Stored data
_ _ _

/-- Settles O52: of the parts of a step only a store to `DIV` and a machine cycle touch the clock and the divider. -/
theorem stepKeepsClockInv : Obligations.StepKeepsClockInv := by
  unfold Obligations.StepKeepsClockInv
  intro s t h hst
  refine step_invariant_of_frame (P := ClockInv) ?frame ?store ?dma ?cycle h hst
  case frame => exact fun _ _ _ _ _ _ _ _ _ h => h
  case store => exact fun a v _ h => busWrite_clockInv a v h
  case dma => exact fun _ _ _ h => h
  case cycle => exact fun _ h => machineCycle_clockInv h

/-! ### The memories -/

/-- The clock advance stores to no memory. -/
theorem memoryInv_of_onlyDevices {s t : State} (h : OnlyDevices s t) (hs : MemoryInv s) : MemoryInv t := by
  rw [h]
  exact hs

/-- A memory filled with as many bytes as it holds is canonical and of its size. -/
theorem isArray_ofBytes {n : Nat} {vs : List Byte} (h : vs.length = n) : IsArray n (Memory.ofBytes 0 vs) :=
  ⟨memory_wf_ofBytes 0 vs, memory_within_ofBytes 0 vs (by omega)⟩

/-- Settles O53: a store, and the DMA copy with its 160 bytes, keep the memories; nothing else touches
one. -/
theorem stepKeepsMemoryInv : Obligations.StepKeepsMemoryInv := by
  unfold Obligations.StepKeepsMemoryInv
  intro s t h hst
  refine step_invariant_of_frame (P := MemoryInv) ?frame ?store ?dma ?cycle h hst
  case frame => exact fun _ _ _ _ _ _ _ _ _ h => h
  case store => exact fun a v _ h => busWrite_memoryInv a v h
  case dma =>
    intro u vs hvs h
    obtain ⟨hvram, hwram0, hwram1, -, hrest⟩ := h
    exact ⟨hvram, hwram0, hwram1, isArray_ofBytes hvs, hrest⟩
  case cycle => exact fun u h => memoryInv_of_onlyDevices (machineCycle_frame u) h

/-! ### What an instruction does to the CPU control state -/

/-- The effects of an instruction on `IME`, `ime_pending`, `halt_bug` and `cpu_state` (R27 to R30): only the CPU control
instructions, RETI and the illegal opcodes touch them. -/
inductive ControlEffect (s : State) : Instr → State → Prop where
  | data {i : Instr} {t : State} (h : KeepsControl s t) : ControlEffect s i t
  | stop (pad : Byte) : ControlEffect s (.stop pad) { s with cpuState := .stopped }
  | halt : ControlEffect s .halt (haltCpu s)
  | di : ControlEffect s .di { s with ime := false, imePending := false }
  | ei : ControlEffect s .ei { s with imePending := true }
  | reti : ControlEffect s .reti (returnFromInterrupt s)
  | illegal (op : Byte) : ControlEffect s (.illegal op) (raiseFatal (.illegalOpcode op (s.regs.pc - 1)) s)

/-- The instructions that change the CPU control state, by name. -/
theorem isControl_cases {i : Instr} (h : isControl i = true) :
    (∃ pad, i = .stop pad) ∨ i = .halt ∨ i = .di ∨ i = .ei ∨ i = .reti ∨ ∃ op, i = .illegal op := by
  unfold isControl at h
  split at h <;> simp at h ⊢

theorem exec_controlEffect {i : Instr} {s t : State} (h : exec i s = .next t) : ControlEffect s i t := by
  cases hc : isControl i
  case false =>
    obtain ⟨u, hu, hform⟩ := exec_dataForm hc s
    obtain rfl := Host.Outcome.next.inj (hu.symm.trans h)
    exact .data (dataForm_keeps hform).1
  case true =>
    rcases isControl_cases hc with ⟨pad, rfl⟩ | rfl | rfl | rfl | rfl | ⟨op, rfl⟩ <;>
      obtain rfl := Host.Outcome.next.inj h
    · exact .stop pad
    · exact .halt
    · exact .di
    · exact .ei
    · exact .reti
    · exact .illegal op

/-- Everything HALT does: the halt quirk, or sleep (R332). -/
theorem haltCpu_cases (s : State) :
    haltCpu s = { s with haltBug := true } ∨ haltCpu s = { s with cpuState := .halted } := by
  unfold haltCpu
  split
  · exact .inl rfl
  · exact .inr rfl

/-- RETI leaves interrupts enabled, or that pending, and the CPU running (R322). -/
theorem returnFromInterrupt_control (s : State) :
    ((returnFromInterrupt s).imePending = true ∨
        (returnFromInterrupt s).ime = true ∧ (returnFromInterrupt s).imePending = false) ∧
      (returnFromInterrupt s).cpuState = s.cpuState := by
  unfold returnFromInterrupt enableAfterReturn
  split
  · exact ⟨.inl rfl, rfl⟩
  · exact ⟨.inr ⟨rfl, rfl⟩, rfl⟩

_ _ _

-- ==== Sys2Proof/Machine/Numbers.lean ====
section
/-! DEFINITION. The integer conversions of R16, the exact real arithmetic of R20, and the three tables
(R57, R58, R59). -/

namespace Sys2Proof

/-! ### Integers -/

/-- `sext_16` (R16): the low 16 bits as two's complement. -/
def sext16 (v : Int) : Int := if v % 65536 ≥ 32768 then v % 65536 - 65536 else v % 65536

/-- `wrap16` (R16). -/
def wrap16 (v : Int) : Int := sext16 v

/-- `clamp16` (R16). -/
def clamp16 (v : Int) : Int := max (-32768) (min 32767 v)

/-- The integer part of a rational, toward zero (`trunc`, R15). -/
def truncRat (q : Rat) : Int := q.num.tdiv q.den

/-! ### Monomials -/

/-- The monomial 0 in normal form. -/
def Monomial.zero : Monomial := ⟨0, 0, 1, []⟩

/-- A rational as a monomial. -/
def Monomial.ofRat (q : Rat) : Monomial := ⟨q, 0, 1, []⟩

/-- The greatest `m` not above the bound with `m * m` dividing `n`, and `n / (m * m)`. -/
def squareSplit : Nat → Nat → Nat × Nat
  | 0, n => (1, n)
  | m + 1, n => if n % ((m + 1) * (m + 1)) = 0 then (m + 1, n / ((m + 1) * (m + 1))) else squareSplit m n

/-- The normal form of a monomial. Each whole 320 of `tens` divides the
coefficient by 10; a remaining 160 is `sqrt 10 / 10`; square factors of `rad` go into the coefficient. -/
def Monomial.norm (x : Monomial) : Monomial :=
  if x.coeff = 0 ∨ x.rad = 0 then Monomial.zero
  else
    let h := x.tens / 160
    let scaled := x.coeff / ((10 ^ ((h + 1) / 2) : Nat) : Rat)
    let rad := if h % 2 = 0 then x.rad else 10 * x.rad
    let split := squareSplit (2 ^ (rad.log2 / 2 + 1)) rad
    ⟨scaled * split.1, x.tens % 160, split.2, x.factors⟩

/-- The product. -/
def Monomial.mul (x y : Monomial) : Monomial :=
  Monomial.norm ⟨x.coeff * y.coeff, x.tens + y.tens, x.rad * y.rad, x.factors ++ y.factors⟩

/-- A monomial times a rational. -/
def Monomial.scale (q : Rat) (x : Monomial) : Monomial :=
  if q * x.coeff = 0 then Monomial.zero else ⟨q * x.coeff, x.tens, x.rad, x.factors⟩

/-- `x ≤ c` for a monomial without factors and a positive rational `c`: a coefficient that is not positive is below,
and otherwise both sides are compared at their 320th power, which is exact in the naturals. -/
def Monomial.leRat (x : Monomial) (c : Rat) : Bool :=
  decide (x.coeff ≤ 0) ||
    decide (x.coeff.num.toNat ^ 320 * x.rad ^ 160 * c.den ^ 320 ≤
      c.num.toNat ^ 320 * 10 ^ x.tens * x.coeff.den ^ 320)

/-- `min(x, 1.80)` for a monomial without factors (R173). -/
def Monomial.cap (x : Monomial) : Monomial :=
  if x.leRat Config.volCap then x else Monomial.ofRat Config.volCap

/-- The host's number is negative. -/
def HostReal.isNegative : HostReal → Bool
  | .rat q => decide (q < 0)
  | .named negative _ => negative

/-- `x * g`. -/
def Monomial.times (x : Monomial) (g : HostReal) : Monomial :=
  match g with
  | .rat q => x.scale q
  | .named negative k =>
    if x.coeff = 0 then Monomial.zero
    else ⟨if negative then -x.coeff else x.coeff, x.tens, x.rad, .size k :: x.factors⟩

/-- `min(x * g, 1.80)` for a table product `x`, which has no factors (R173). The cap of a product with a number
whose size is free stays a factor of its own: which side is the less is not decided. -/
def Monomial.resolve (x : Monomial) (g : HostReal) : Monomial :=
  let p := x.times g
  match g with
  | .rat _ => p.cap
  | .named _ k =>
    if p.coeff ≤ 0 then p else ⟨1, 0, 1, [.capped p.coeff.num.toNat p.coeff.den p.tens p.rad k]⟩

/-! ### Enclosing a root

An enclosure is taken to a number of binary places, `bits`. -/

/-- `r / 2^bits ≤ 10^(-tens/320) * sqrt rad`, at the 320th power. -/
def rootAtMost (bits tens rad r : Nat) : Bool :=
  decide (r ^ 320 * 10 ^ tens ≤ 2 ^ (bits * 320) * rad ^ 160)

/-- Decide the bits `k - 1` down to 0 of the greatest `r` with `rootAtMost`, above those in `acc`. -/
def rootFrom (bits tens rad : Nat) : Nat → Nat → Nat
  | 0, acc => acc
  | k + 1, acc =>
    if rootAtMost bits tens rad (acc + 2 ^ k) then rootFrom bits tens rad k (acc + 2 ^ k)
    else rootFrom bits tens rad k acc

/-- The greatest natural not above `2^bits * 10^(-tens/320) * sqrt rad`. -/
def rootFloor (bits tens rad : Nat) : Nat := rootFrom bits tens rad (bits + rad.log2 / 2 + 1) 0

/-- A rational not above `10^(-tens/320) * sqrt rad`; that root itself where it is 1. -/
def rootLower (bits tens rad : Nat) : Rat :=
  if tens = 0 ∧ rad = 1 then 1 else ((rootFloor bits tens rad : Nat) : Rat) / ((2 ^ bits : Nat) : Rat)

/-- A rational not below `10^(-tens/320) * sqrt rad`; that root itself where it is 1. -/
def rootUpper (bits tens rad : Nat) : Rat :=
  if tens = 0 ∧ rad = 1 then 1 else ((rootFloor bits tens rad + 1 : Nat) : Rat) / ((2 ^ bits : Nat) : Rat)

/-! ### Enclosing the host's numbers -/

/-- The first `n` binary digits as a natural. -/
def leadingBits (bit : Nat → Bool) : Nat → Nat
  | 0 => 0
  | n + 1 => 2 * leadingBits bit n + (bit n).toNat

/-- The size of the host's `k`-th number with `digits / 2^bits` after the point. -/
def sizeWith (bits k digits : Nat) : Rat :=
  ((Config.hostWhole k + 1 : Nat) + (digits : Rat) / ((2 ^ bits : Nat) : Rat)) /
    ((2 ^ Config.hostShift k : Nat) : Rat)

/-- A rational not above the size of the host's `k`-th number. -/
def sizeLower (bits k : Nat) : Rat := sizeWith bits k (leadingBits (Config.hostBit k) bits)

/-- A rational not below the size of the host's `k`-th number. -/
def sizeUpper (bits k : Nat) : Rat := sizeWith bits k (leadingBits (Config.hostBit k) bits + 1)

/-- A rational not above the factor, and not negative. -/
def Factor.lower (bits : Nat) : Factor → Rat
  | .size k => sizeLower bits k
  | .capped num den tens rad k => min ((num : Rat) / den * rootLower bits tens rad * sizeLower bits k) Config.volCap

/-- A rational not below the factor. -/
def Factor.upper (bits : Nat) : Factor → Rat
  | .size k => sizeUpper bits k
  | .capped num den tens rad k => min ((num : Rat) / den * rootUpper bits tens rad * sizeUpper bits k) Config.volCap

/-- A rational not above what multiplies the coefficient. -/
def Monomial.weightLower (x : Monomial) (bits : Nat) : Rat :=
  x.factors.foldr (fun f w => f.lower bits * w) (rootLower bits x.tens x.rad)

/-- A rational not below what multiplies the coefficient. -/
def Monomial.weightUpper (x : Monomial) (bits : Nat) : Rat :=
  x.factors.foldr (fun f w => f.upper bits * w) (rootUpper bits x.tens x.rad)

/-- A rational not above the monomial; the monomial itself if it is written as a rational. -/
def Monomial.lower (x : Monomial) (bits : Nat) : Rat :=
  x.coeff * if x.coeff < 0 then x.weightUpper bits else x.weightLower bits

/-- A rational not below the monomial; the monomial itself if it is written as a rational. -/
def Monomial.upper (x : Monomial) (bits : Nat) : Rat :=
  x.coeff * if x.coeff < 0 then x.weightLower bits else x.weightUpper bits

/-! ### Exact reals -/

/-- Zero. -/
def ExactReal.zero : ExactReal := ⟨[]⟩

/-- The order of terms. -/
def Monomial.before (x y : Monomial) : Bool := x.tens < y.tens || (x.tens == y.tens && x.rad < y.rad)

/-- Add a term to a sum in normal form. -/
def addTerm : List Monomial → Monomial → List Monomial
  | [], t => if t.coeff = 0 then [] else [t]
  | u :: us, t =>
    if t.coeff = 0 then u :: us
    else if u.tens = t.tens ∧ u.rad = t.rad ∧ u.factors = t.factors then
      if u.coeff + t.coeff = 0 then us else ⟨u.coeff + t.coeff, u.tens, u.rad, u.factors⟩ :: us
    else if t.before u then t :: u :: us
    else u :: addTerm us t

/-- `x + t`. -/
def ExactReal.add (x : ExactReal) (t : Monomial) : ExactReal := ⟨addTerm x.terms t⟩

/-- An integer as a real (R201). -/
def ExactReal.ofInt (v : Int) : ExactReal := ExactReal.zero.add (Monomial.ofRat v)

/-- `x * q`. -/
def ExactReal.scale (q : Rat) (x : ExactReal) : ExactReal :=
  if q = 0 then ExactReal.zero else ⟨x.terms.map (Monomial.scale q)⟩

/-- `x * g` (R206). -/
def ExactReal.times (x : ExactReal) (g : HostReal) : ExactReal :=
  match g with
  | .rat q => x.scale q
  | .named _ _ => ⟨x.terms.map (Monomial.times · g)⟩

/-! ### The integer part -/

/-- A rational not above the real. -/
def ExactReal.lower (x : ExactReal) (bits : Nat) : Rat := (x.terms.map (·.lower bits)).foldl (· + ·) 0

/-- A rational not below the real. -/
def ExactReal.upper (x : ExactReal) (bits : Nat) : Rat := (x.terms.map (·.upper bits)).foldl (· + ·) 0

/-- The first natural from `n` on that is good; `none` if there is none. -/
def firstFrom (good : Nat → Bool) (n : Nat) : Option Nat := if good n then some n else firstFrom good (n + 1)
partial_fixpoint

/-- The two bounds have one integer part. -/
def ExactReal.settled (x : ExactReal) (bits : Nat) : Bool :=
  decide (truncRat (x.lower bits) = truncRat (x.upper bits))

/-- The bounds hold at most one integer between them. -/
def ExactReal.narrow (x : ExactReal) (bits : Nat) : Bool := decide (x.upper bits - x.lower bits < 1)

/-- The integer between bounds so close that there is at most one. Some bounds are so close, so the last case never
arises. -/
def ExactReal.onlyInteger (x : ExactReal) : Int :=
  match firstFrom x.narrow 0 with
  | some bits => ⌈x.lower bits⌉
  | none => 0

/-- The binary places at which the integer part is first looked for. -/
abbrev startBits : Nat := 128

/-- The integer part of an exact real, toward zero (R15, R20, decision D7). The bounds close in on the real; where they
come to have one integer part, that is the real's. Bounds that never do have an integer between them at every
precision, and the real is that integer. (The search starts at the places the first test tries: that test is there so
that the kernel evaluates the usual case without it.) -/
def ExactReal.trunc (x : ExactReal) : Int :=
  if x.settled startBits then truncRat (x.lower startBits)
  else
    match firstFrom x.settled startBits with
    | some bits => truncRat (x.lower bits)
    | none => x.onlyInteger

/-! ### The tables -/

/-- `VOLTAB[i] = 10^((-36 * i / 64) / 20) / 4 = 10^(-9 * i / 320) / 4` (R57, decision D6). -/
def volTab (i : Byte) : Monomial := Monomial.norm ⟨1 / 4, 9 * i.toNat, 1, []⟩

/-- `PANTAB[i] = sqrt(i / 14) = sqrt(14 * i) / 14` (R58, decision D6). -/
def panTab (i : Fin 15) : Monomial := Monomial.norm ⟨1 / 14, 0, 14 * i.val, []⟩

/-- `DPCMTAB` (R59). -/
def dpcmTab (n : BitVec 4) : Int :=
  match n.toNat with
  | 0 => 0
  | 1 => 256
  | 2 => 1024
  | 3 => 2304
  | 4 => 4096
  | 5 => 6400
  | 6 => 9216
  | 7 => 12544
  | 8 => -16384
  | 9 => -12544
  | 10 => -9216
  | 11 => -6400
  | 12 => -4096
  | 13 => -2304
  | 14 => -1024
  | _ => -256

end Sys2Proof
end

_ _ _

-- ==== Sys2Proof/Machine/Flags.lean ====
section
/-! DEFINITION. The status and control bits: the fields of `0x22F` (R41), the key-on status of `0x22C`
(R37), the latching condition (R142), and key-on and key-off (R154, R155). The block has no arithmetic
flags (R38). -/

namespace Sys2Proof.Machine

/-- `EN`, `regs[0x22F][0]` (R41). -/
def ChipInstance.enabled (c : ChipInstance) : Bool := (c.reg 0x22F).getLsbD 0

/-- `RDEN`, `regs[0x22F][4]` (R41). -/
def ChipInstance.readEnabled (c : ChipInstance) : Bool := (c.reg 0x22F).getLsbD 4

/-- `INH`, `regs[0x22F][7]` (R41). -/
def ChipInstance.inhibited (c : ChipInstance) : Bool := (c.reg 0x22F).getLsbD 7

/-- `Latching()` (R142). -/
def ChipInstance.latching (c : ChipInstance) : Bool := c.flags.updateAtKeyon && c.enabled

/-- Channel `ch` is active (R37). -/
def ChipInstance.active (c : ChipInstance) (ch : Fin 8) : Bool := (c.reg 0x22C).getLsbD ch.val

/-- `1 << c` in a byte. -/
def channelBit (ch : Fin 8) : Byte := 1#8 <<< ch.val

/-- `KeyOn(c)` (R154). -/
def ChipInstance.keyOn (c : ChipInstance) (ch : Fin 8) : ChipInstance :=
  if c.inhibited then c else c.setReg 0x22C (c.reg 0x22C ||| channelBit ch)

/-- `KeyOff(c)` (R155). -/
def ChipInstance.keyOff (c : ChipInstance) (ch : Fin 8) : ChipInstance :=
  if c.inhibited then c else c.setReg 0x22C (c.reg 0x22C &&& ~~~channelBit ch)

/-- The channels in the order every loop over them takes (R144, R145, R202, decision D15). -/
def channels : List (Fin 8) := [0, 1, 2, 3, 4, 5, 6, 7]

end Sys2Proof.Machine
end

_ _ _

__Problem statement__.
For this exercise, output exactly the lines above from the line with "(returnFromInterrupt s).ime = true" to the line with "exact ⟨.inr ⟨rfl, rfl⟩, rfl⟩", counting both, and leave out the rest.

__Finished task__.
        (returnFromInterrupt s).ime = true ∧ (returnFromInterrupt s).imePending = false) ∧
      (returnFromInterrupt s).cpuState = s.cpuState := by
  unfold returnFromInterrupt enableAfterReturn
  split
  · exact ⟨.inl rfl, rfl⟩
  · exact ⟨.inr ⟨rfl, rfl⟩, rfl⟩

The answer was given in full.